Friday, January 22, 2010


Delicatessen is a 1991 French post-apocalyptic black comedy directed by Marc Caro (City of Lost Children) and Jean-Pierre Jeunet (Amelie, City of Lost Children). It stars Dominique Pinon. We watched it in French with English subtitles. The Younger Son had seen it before, liked it and suggested it tonight. I thought it was funny. The Husband didn't care for it at all and said it reminded him of Brazil, which he also did not like. [update: The Husband denies not liking the movie and says that he is, in fact, completely neutral. ouch. not much of a movie from his perspective, if "eh" is the only response it elicits.] The Daughter liked it but wasn't feeling well and so wasn't at her critical best.
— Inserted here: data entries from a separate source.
/-- R250: a frequency change of controller m ends. -/
def execFreqChangeDone (m : HmcId) (s : State) : Result :=
  .next (if s.get HMC.STAT_STATE m = 3 then s.fchgEnd m else s)

/-! Training (R251, R252). -/

/-- R47: HBMUP: all four stacks trained and no controller frozen. -/
def State.hbmUpdate (s : State) : State :=
  s.setB GLB.AVAIL_HBMUP ((List.range 4).all fun m => s.bit GLB.AVAIL_HBMTRN m && s.get HMC.STAT_STATE m != 4)

/-- R280: a region enters INITIALISING for the automatic INIT of a block, or none is left and INITDONE is set. Regions of
Code N are passed over, and so are those whose code a write has changed (R281). fuel bounds the search. -/
def State.autoNext (s : State) (block r : Nat) : Nat → State
  | 0 => s
  | fuel + 1 =>
    let last := if block = 0 then 2304 else if block ≤ 8 then 4096 + 256 * block else 8192 + 32 * (block - 8)
    if last ≤ r then
      let s := { s with autoInit := Store.drop block s.autoInit }
      if block = 0 then s.raise DRH.STAT_INITDONE
      else
        let n := if block ≤ 8 then block - 1 else block - 9
        if (Store.find (1 + n) s.autoInit).isSome ∨ (Store.find (9 + n) s.autoInit).isSome ∨ s.get QDR.STAT_STATE n = 1 then s
        else s.raise DRF.STAT_INITDONE n
    else if (s.regionGet r).1 = 0 ∨ Store.get 0 r s.fog ≠ 0 then s.autoNext block (r + 1) fuel
    else { (s.setRegion r 1) with autoInit := Store.put block r s.autoInit }

/-- R280: every Code L and Code S region of a range becomes UNCHECKED. -/
def State.uncheck (s : State) (first n : Nat) : State :=
  (List.range n).foldl (fun s i => if (s.regionGet (first + i)).1 = 0 then s.setRegion (first + i) 2 else s.setRegion (first + i) 0) s

/-- R280: HBM becomes available: its regions are UNCHECKED, and the automatic INIT starts where it is enabled. -/
def State.hbmInit (s : State) : State :=
  let s := s.uncheck 0 2304
  if s.flag DRH.CTRL_AUTOINIT then s.autoNext 0 0 2305 else s

/-- R251: the index at the middle of the longest run of 1 in a list (the first such run, rounded down: DESIGN CHOICE, log entry 26); none where there is no 1.
at, len: the run that ends here; best: the longest so far. -/
def centreFrom (i len : Nat) (best : Nat × Nat) : List Bool → Option Nat
  | [] => if best.2 = 0 then none else some (best.1 + (best.2 - 1) / 2)
  | true :: t => centreFrom (i + 1) (len + 1) (if best.2 < len + 1 then (i - len, len + 1) else best) t
  | false :: t => centreFrom (i + 1) 0 best t
def centre (l : List Bool) : Option Nat := centreFrom 0 0 (0, 0) l

/-- R251: the delays at which a test passes. -/
def State.eye (_s : State) (m r pc rep kind bit : Nat) : Option Nat := centre ((List.range 128).map fun d => Config.hbmEye m r pc rep kind bit d)

/-- R251: put a delay into the set of an operating point: bit of pseudo-channel pc (63 the command bus), tx its write delay. -/
def State.setDelay (s : State) (m r pc bit tx d : Nat) : State :=
  s.setHmc m { s.hmc m with dly := Store.set 0 ((64 * r + bit) * 64 + 2 * pc + tx) d (s.hmc m).dly }

/-- R251: the word of HMC_PCREP of a pseudo-channel. -/
def State.repairs (s : State) (m pc : Nat) : Nat :=
  s.get HMC.PCREP_RD0 m pc + s.get HMC.PCREP_V0 m pc * 2 ^ 6 + s.get HMC.PCREP_RD1 m pc * 2 ^ 8 + s.get HMC.PCREP_V1 m pc * 2 ^ 14

/-- R251: the delays of pseudo-channel pc for operating point r, and the bits for which none passes; none where the command bus passes at none. -/
def State.sweepPc (s : State) (m r pc : Nat) : Option (State × List Nat) :=
  let rep := s.repairs m pc
  match s.eye m r pc rep 0 0 with
  | none => none
  | some ca =>
    let s := s.setDelay m r pc 63 0 ca
    some ((List.range 2).foldl (fun a tx => (List.range 39).foldl (fun (a : State × List Nat) bit =>
      match a.1.eye m r pc rep (1 + tx) bit with
      | some d => (a.1.setDelay m r pc bit tx d, a.2)
      | none => (a.1, if a.2.contains bit then a.2 else a.2 ++ [bit])) a) (s, []))

/-- R251: pseudo-channel pc is trained for operating point r: marked bits go to the redundant lanes, and it is repeated once where any did; with more than two,
or with a redundant lane marked, training fails, with the bits that failed. again: the repeat. -/
def State.trainPc (s : State) (m r pc : Nat) (again : Bool) : State × Option Nat × Bool :=
  match s.sweepPc m r pc with
  | none => (s, some 0, false)
  | some (s, bad) =>
    if 2 < bad.length ∨ bad.any (fun b => decide (37 ≤ b)) then (s, some (bad.foldl (fun a b => a + 2 ^ b) 0), false)
    else if bad.isEmpty then (s, none, false)
    else
      let s := (s.set HMC.PCREP_RD0 (bad.getD 0 0) m pc).raise HMC.PCREP_V0 m pc
      let s := match bad[1]? with
        | some b => (s.set HMC.PCREP_RD1 b m pc).raise HMC.PCREP_V1 m pc
        | none => s
      (s, none, !again)

/-- R251: an operating point is trained, pseudo-channel by pseudo-channel; the one at which it fails, with the bits that failed (DESIGN CHOICE, log entry 26). -/
def State.trainPoint (s : State) (m r : Nat) : List Nat → State × Option (Nat × Nat)
  | [] => (s, none)
  | pc :: l =>
    let a := s.trainPc m r pc false
    let b := if a.2.2 then a.1.trainPc m r pc true else a
    match b.2.1 with
    | some bits => (b.1, some (pc, bits))
    | none => b.1.trainPoint m r l

/-- R251: the live set of an operating point. -/
def State.loadSet (s : State) (m r : Nat) : State :=
  let w (j : Nat) := Config.trainedSet m r j
  let s := shadowPairs.foldl (fun s e => s.set e.1 (bitsOf (w ((e.1.off - 0x20) / 4)) e.1.lo e.1.w) m) s
  s.set HMC.TIM0_RATE r m

/-- R252, R480: training fails at bits of a pseudo-channel. -/
def State.trainLost (s : State) (m pc bits : Nat) : State := (s.set HMC.STAT_STATE 5 m).logEvent 0x0301 8 (m + pc * 2 ^ 8 + bits * 2 ^ 16)

/-- R251: every point that is to be trained is: the controller runs at START. -/
def State.trained (s : State) (m : Nat) : State :=
  let s := (s.set HMC.STAT_STATE 2 m).set HMC.STAT_RATE (s.get HMC.CTRL_START m) m
  let s := (s.loadSet m (s.get HMC.CTRL_START m)).setHmc m { s.hmc m with lfsr := s.get HMC.NRRSEED m }
  let s := (s.setBitOf GLB.AVAIL_HBMTRN m).hbmUpdate
  if s.flag GLB.AVAIL_HBMUP then s.hbmInit else s

/-- R251, R252: a report of the training firmware: training starts; it has run for an operating point; it ends with every point trained; it fails for another reason.
The operating point after training is that of START. -/
def State.hbmTrain (s : State) (m : Nat) (t : HbmTrain) : State :=
  match t with
  | .start => if s.get HMC.STAT_STATE m = 0 then s.set HMC.STAT_STATE 1 m else s
  | .point r =>
    if s.get HMC.STAT_STATE m = 1 ∧ (s.bit HMC.CTRL_OPMASK r m ∨ r.val = s.get HMC.CTRL_START m) then
      match ((s.loadSet m r).set HMC.TPAT_MODE 1 m).trainPoint m r (List.range 32) with
      | (s, none) => s.setBitOf HMC.STAT_OPTRAINED r m
      | (s, some e) => s.trainLost m e.1 e.2
    else s
  | .done =>
    if s.get HMC.STAT_STATE m = 1 ∧ (List.range 4).all (fun r => s.bit HMC.STAT_OPTRAINED r m || !(s.bit HMC.CTRL_OPMASK r m || r == s.get HMC.CTRL_START m)) then s.trained m
    else s
  | .fail pc bits => if s.get HMC.STAT_STATE m = 1 then s.trainLost m pc bits.toNat else s

/-- R251: a report of the training firmware on controller m. -/
def execHbmTrain (m : HmcId) (t : HbmTrain) (s : State) : Result := .next (s.hbmTrain m t)

/-- R251: a write of HMC_TCMD with GO and an operation, accepted only in TRAINING. -/
def State.helper (s : State) (m : Nat) : State :=
  if s.get HMC.STAT_STATE m = 1 ∧ s.flag HMC.TCMD_BUSY m = false then (s.raise HMC.TCMD_BUSY m).lower HMC.TCMD_DONE m else s

/-- R251: a write of the word v to HMC_TCMD. -/
def State.writeTcmd (s : State) (m v : Nat) : State :=
  if bitOf v 0 && s.get HMC.STAT_STATE m == 1 && !s.flag HMC.TCMD_BUSY m then
    { s.helper m with hmcs := Store.set {} m { s.hmc m with helper := bitsOf v 0 9 } s.hmcs }
  else s

/-- R251: the word that runs a helper command of operation op on pseudo-channel pc, or on all. -/
def helperWord (op : Nat) (pc : Fin 32) (all : Bool) : Nat := 1 + op * 2 + pc * 8 + all.toNat * 256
Moria opens with this: "When this French film came out it took the whole world away with its sheer freshness and vitality" and says it "is a film that sparkles with freshness and originality." Variety describes it as "Beautifully textured, cleverly scripted and eerily shot... a zany little film that's a startling and clever debut..." The New York Times says it
does not aspire to much more than simply flinging these characters together and intercutting their exploits in a quick, stylish fashion. The results can be weirdly hilarious.... They can also be frenetic and pointless, which is the case more and more frequently as the film spins out of control.
Slant Magazine says,
Delicatessen, in addition to suffering from the same preening preciousness that made Amelie ultimately forgettable, also overdoses on its cartoonishly oppressive surroundings—a rapist mailman, food-snatching neighbors—all too repetitive of Terry Gilliam's Brazil and far less meaningful.

3/21/2012: filmsquish has a positive review, calling it "fun but luckily not entirely predictable" and "a visual spectacle".